Новое событие внесло большое оживление в жизнь города. Радио сообщило о приближении к мысу Челюскину нового ледокола, открывавшего навигацию в этом году. О ледоколе «Северопуть» писали в газетах, передавали информацию по радио. Это был настоящий левиафан, имевший грузоподъемность в сто пятьдесят тысяч тонн. Его цельностальной сварной корпус оригинальной конструкции может выдержать самое сильное сжатие льдов. Ему не грозила судьба «Челюскина», раздавленного льдами в 1934 году. Пуск его в эксплуатацию означал начало бесперебойного морского сообщения вдоль Великого сибирского пути. Полярный гигант обладал еще электроледорезами. В крайних случаях, когда необходимо было выбиться из слишком тяжелых льдов или бороться с давлением наседавших ледяных масс, ледокол мог пустить в ход эти ледорезы. Металлические пластины накалялись электричеством добела и разрезали ледяные глыбы. Однако это приспособление еще не было пущено в ход, – оно требовало огромного количества электроэнергии. Только после того как все теплопады, расположенные на берегах арктических морей, войдут в эксплуатацию, можно будет, не считаясь с расходами тока, пустить в ход электроледорезы. Челюскинский теплопад должен был дать этим летом первый ток для зарядки аккумуляторов ледорезов.
«Северопуть» является вместе с тем и авиаматкой. На его борту установлено несколько мощных гидропланов, которые в случае аварии могли перенести на континент весь экипаж ледокола. А экипаж этот был не слишком многочисленен, так как все управление было электрифицировано, автоматизировано.
– Сегодня прибывает «Северопуть», – сообщало утром радио. Через несколько минут после этого сообщения на площадку аэродрома спустилась амфибия с первыми пассажирами ледокола – специальными корреспондентами столичных газет. Вечером на горизонте появился сам левиафан полярных морей. Он известил о своем приближении ракетами, пушечным выстрелом и мощным гудком сирены. Берег ответил звуками оркестра.
Город разукрасился флагами.
Когда ледокол подошел ближе и повернулся бортом, береговые зрители увидели второй ледокол, доселе скрывавшийся за огромной массой «Северопути». Второй ледокол казался совсем маленьким. На его борту была надпись: «Челюскин».
Да, это был сам «Челюскин», погибший во льдах, найденный и поднятый Эпроном, отремонтированный и снова вступивший в строй.
Жители города Челюскина знали о подъеме затонувшего ледокола, о том, что он отведен для ремонта в архангельский док. Дальнейших сведений о ледоколе не поступало, и о нем забыли. «Северопуть» готовил для челюскинцев сюрприз. Ледовый ветеран приближался к городу-тезке. Земной Челюскин горячо приветствовал морского.
Гостей поместили в новой гостинице, красовавшейся на берегу моря.
К этой встрече Челюскин готовился уже давно. Теплопад был готов. Оставалось только ждать морозов, чтобы пустить в движение теплопады и дать первый ток на зарядку аккумуляторов ледореза. «Северопуть» собирался в обратный долгий путь. Разве это возможно? Не остановят ли льды даже этот сверхмощный ледокол? Не слишком ли дорого обойдется рейс со сплошным форсированием льдов? Об этом говорили, спорили, читали лекции. Капитан ледокола был уверен, что «Северопуть» справится с задачей.
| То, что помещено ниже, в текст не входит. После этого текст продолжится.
/-- The special results of FP_ADD: NaN, infinities, and a sum that is zero. The clauses with a finite operand leave out
quad, where the host's operand is a free value (log entry 10). -/
def Obligations.AddSpecialResults : Prop :=
  ∀ (s : State) (p : PrecCode) (q : Precision) (a b : OperandForm) (va vb : Nat), precisionOf p = some q →
    s.build.hasArith = true → s.build.wf = true →
    readPattern (registry q) a s.cmd.intIn s.cmd.strIn = .ok va →
    readPattern (registry q) b s.cmd.intInB s.cmd.strInB = .ok vb →
    let A := decodePattern s.build.hexOutCase (registry q) va
    let B := decodePattern s.build.hexOutCase (registry q) vb
    ∃ echo enc m, exec (.fpAdd p a b) s = .next (s.answer (.arith echo enc m))
      ∧ (A.cls = .nan ∨ B.cls = .nan → enc.result.cls = .nan ∧ m = false)
      ∧ (A.cls = .infinity → B.cls = .infinity → A.fields.sign ≠ B.fields.sign → enc.result.cls = .nan ∧ m = false)
      ∧ (A.cls = .infinity → B.cls = .infinity → A.fields.sign = B.fields.sign →
          enc.result.cls = .infinity ∧ enc.result.fields.sign = A.fields.sign ∧ m = true)
      ∧ (q ≠ .quad → A.cls = .infinity → B.cls.isFinite →
          enc.result.cls = .infinity ∧ enc.result.fields.sign = A.fields.sign ∧ m = true)
      ∧ (q ≠ .quad → A.cls.isFinite → B.cls = .infinity →
          enc.result.cls = .infinity ∧ enc.result.fields.sign = B.fields.sign ∧ m = true)
      ∧ (q ≠ .quad → A.cls.isFinite → B.cls.isFinite → A.value.real + B.value.real = 0 →
          enc.result.cls = .zero ∧ m = true
            ∧ enc.result.fields.sign = if A.fields.sign = B.fields.sign then A.fields.sign else 0)

/-- The special results of FP_MULTIPLY: NaN, infinities, and zeros, each with the exclusive-or of the signs. -/
def Obligations.MultiplySpecialResults : Prop :=
  ∀ (s : State) (p : PrecCode) (q : Precision) (a b : OperandForm) (va vb : Nat), precisionOf p = some q →
    s.build.hasArith = true → s.build.wf = true →
    readPattern (registry q) a s.cmd.intIn s.cmd.strIn = .ok va →
    readPattern (registry q) b s.cmd.intInB s.cmd.strInB = .ok vb →
    let A := decodePattern s.build.hexOutCase (registry q) va
    let B := decodePattern s.build.hexOutCase (registry q) vb
    ∃ echo enc m, exec (.fpMultiply p a b) s = .next (s.answer (.arith echo enc m))
      ∧ (A.cls = .nan ∨ B.cls = .nan → enc.result.cls = .nan ∧ m = false)
      ∧ (A.cls = .infinity → B.cls = .infinity →
          enc.result.cls = .infinity ∧ enc.result.fields.sign = A.fields.sign ^^^ B.fields.sign ∧ m = true)
      ∧ (q ≠ .quad → A.cls = .infinity → B.cls = .zero → enc.result.cls = .nan ∧ m = false)
      ∧ (q ≠ .quad → A.cls = .zero → B.cls = .infinity → enc.result.cls = .nan ∧ m = false)
      ∧ (q ≠ .quad → A.cls = .infinity → B.cls = .subnormal ∨ B.cls = .normal →
          enc.result.cls = .infinity ∧ enc.result.fields.sign = A.fields.sign ^^^ B.fields.sign ∧ m = true)
      ∧ (q ≠ .quad → A.cls = .subnormal ∨ A.cls = .normal → B.cls = .infinity →
          enc.result.cls = .infinity ∧ enc.result.fields.sign = A.fields.sign ^^^ B.fields.sign ∧ m = true)
      ∧ (q ≠ .quad → A.cls.isFinite → B.cls.isFinite → A.value.real * B.value.real = 0 →
          enc.result.cls = .zero ∧ enc.result.fields.sign = A.fields.sign ^^^ B.fields.sign ∧ m = true)

/-- At double the layer returns the host's own result: the exact sum or product of two finite operands, where it is not
zero, rounded once to the nearest double, or infinity from the overflow threshold on; `exact_match` is 1. The host's binary64
is the spec's own assumption (log entry 9). -/
def Obligations.DoubleArithmeticRoundsOnce : Prop :=
  ∀ (s : State) (a b : OperandForm) (va vb : Nat) (op : ArithOp),
    s.build.hasArith = true → s.build.wf = true →
    readPattern (registry .double) a s.cmd.intIn s.cmd.strIn = .ok va →
    readPattern (registry .double) b s.cmd.intInB s.cmd.strInB = .ok vb →
    let A := decodePattern s.build.hexOutCase (registry .double) va
    let B := decodePattern s.build.hexOutCase (registry .double) vb
    let x : ℚ := match op with | .add => A.value.real + B.value.real | .multiply => A.value.real * B.value.real
    let i : Instr := match op with | .add => .fpAdd .double a b | .multiply => .fpMultiply .double a b
    A.cls.isFinite → B.cls.isFinite → x ≠ 0 →
    ∃ echo enc, exec i s = .next (s.answer (.arith echo enc true))
      ∧ enc.result.fields.sign = (if x < 0 then 1 else 0)
      ∧ (|x| < infinityFrom (registry .double) → enc.result.fields.exponent.toNat < (registry .double).expMax
          ∧ NearestValue (registry .double) |x| enc.result.fields.exponent.toNat enc.result.fields.fraction.toNat)
      ∧ (infinityFrom (registry .double) ≤ |x| → enc.result.cls = .infinity)

/-- At half, single and double: the exact sum or product of two finite operands, where it is not zero, is rounded once to
a nearest double, and what the instruction answers is the ENCODE of that double's exact value, with `exact_match` saying
whether that second rounding changed it. The host's binary64 is the spec's own assumption (log entry 9). -/
def Obligations.ArithmeticEncodesTheHostResult : Prop :=
  ∀ (s : State) (p : PrecCode) (q : Precision) (a b : OperandForm) (va vb : Nat) (op : ArithOp), precisionOf p = some q →
    q ≠ .quad → s.build.hasArith = true → s.build.wf = true →
    readPattern (registry q) a s.cmd.intIn s.cmd.strIn = .ok va →
    readPattern (registry q) b s.cmd.intInB s.cmd.strInB = .ok vb →
    let A := decodePattern s.build.hexOutCase (registry q) va
    let B := decodePattern s.build.hexOutCase (registry q) vb
    let x : ℚ := match op with | .add => A.value.real + B.value.real | .multiply => A.value.real * B.value.real
    let i : Instr := match op with | .add => .fpAdd p a b | .multiply => .fpMultiply p a b
    A.cls.isFinite → B.cls.isFinite → x ≠ 0 → |x| < infinityFrom (registry .double) →
    ∃ (e f sig : Nat) (exp2 : ℤ) (echo : EchoGroup) (enc : EncodeResult) (m : Bool),
      e < (registry .double).expMax ∧ f ≤ (registry .double).fracMask ∧ NearestValue (registry .double) |x| e f
      ∧ sig * (2 : ℚ) ^ exp2 = fieldsMagnitude (registry .double) e f
      ∧ exec i s = .next (s.answer (.arith echo enc m))
      ∧ enc = encodeOperand s.build q
          (.finite (if x < 0 then 1 else 0) (shortestDecimal sig exp2).1 (shortestDecimal sig exp2).2)
      ∧ (m = true ↔ enc.result.cls.isFinite ∧ enc.result.value.magnitude = fieldsMagnitude (registry .double) e f)
end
Несколько дней остановки были употреблены на то, чтобы разгрузить привезенные для Челюскина материалы и машины. Гости за это время осматривали достопримечательности ледяного города. К величайшему сожалению Деда, Челюскин в это время года был уже не ледяным. «Снегурочка» растаяла. И Дед едва не плакал, видя, как солнце уничтожает великолепнейшие изделия ледяной индустрии и скульптуры.
– Приезжайте к нам зимой, и вы увидите настоящий ледяной город, – говорил он, обращаясь к морякам. – Но все же и сейчас у нас есть что посмотреть. Он пригласил их в Музей-ледник, находящийся в одной из пещер вечной мерзлоты.
В этот своеобразный музей приходилось спускаться под землю по широкой, хорошо освещенной лестнице с отлогими ступенями. Чем ниже спускались, тем становилось холодней.
– Температура здесь стоит круглый год и круглые сутки ниже нуля, – объяснял Дед. – Большую пещеру мы оставили почти неприкосновенной, сделав только проходы и пол. Вот наш экспонат номер первый.
Почти всю пещеру занимал большой наплыв вечной мерзлоты, а в нем – найденная в этой же пещере огромная туша мамонта. Туловище его осело назад, и задние ноги до брюха вмерзли в ледяную массу. Все тело выражало напряжение: видимо, мамонт когда-то увяз в болотистой почве. Это было, вероятно, осенью – днем или вечером. До наступления ночи мамонту не удалось выбраться, а ночью ударил мороз. Ведь и на протяжении ледникового периода летом было относительно тепло, и температура повышалась намного выше нуля, растопляя ледяной покров. Мамонт вмерз еще живым. Он отчаянно боролся за свою жизнь. У его передних ног почва была изрыта. Камни свалены в кучу. Вероятно, он цеплялся за них хоботом и таким образом стащил в одно место. Его хобот был опущен; нижняя часть выдавалась немного вперед. Громоздкое тело покрыто длинной шерстью. Сохранились даже маленькие глаза, с испугом устремленные вдаль. Что видел он перед смертью? Хмурое небо, ледяные поля, под которыми он искал мох, разбивая ледяной покров своими мощными бивнями… Сколько столетий, быть может, тысячелетий, смотрел он вот так невидящими мертвыми глазами на далекий берег моря, пока геологическая катастрофа не погребла его и не засыпала сверху землей! Случай приготовил ему ледяной склеп.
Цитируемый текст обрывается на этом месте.